▶ Data shown
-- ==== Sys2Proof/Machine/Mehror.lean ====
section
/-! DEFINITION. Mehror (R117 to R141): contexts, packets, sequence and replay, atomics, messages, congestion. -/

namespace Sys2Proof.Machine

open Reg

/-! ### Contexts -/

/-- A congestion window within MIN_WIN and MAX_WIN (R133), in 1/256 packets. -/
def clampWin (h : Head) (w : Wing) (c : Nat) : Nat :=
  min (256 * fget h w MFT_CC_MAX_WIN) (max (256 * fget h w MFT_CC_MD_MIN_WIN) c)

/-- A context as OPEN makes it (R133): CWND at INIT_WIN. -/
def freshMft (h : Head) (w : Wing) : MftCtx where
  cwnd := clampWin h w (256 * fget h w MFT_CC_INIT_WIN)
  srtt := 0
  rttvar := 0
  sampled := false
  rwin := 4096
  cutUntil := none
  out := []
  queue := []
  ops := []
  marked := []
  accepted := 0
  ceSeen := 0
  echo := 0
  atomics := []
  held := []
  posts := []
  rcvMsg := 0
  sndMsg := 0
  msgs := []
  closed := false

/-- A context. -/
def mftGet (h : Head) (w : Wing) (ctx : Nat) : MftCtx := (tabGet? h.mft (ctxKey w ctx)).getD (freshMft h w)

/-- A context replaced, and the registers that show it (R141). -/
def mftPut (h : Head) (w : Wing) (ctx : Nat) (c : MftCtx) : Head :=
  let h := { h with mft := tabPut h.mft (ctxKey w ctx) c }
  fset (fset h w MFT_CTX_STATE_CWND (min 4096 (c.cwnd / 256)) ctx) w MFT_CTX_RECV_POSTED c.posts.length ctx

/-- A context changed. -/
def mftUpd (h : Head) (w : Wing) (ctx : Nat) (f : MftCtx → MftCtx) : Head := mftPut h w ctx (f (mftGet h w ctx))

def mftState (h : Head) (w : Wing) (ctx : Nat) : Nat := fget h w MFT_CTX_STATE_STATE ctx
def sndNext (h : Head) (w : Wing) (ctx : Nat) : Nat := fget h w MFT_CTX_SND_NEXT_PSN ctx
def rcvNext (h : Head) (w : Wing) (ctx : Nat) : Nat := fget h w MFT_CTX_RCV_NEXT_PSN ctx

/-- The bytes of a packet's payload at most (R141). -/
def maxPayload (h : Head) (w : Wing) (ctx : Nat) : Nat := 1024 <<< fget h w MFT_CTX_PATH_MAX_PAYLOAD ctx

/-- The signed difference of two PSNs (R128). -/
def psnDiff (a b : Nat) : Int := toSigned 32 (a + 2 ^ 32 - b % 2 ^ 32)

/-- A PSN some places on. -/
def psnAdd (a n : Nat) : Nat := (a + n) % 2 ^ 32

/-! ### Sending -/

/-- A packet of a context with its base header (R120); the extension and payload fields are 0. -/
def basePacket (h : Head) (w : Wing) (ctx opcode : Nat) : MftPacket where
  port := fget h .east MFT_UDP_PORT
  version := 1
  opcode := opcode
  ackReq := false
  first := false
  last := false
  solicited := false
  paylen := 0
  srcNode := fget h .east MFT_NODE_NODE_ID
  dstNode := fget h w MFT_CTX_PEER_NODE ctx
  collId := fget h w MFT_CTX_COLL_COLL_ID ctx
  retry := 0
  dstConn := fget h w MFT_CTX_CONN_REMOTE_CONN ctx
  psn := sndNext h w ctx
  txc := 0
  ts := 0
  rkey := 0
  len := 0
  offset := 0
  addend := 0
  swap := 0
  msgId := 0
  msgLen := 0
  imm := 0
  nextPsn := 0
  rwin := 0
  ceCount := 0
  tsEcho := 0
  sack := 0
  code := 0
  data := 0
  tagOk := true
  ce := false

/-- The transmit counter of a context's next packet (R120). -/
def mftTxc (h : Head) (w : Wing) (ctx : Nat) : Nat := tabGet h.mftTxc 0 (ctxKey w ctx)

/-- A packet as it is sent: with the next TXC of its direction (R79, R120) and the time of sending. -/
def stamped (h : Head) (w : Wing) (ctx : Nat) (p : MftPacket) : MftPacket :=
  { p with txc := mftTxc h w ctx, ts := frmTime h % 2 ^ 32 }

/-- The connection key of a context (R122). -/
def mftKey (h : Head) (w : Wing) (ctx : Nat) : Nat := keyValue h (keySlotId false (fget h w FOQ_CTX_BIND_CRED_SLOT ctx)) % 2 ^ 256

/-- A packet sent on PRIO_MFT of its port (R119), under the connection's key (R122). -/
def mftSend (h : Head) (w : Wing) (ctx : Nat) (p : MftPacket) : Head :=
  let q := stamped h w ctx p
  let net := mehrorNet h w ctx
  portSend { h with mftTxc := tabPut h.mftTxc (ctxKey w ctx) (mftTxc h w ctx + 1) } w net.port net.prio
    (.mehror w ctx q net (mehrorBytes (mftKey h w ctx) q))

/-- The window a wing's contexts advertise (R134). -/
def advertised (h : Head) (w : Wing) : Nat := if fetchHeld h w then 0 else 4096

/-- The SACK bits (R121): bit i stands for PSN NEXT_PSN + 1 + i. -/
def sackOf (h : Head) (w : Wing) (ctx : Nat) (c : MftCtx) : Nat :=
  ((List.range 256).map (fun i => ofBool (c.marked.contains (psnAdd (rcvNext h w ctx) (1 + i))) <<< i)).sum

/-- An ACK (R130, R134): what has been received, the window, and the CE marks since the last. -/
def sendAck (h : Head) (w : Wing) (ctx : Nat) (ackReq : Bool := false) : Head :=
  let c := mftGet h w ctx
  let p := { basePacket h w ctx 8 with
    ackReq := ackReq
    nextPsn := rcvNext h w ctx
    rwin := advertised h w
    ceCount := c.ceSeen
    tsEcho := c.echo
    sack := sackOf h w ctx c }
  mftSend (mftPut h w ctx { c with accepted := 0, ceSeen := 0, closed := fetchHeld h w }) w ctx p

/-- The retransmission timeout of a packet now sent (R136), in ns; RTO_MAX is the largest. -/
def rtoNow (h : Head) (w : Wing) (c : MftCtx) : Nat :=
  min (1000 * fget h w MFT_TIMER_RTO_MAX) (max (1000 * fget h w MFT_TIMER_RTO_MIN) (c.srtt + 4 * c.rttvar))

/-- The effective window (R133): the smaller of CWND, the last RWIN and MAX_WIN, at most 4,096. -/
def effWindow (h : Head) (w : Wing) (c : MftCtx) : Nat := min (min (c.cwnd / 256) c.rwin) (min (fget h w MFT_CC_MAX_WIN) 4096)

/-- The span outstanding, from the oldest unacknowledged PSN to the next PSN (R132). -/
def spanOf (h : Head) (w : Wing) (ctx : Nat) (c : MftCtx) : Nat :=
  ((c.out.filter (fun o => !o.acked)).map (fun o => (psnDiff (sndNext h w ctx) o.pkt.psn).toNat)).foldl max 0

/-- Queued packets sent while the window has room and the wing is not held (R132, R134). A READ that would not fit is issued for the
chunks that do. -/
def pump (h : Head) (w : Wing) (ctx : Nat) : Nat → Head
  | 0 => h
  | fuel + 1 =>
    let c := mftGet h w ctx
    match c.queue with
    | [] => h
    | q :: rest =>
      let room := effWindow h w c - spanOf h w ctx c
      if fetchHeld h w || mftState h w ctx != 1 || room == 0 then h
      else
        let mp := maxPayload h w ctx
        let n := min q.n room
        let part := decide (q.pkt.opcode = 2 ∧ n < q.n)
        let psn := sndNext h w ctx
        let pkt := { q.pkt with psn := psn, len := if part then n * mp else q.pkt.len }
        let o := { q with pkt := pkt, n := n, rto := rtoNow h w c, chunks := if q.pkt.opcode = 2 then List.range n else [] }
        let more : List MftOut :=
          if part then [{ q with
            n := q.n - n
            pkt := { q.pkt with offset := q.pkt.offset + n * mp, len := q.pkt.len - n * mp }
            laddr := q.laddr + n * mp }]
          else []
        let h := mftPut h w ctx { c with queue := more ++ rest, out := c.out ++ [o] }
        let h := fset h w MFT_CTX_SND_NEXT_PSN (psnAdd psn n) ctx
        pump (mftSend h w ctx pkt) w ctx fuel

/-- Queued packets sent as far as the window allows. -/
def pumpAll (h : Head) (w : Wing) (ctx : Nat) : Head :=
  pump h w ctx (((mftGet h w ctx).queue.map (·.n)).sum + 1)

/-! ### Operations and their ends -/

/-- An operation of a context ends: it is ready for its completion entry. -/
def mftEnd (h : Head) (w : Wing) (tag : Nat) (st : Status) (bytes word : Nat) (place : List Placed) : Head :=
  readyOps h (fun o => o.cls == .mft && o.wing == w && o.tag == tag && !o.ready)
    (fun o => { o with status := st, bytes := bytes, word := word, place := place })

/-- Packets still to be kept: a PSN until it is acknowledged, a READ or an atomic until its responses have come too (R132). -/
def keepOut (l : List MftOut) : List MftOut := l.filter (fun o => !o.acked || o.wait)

▶ Instructions to follow
Please, starting with the first line of the material above, write out each line exactly and finish on the line that includes "cwnd := clampWin".

▶ Written solution
-- ==== Sys2Proof/Machine/Mehror.lean ====
section
/-! DEFINITION. Mehror (R117 to R141): contexts, packets, sequence and replay, atomics, messages, congestion. -/

namespace Sys2Proof.Machine

open Reg

/-! ### Contexts -/

/-- A congestion window within MIN_WIN and MAX_WIN (R133), in 1/256 packets. -/
def clampWin (h : Head) (w : Wing) (c : Nat) : Nat :=
  min (256 * fget h w MFT_CC_MAX_WIN) (max (256 * fget h w MFT_CC_MD_MIN_WIN) c)

/-- A context as OPEN makes it (R133): CWND at INIT_WIN. -/
def freshMft (h : Head) (w : Wing) : MftCtx where
  cwnd := clampWin h w (256 * fget h w MFT_CC_INIT_WIN)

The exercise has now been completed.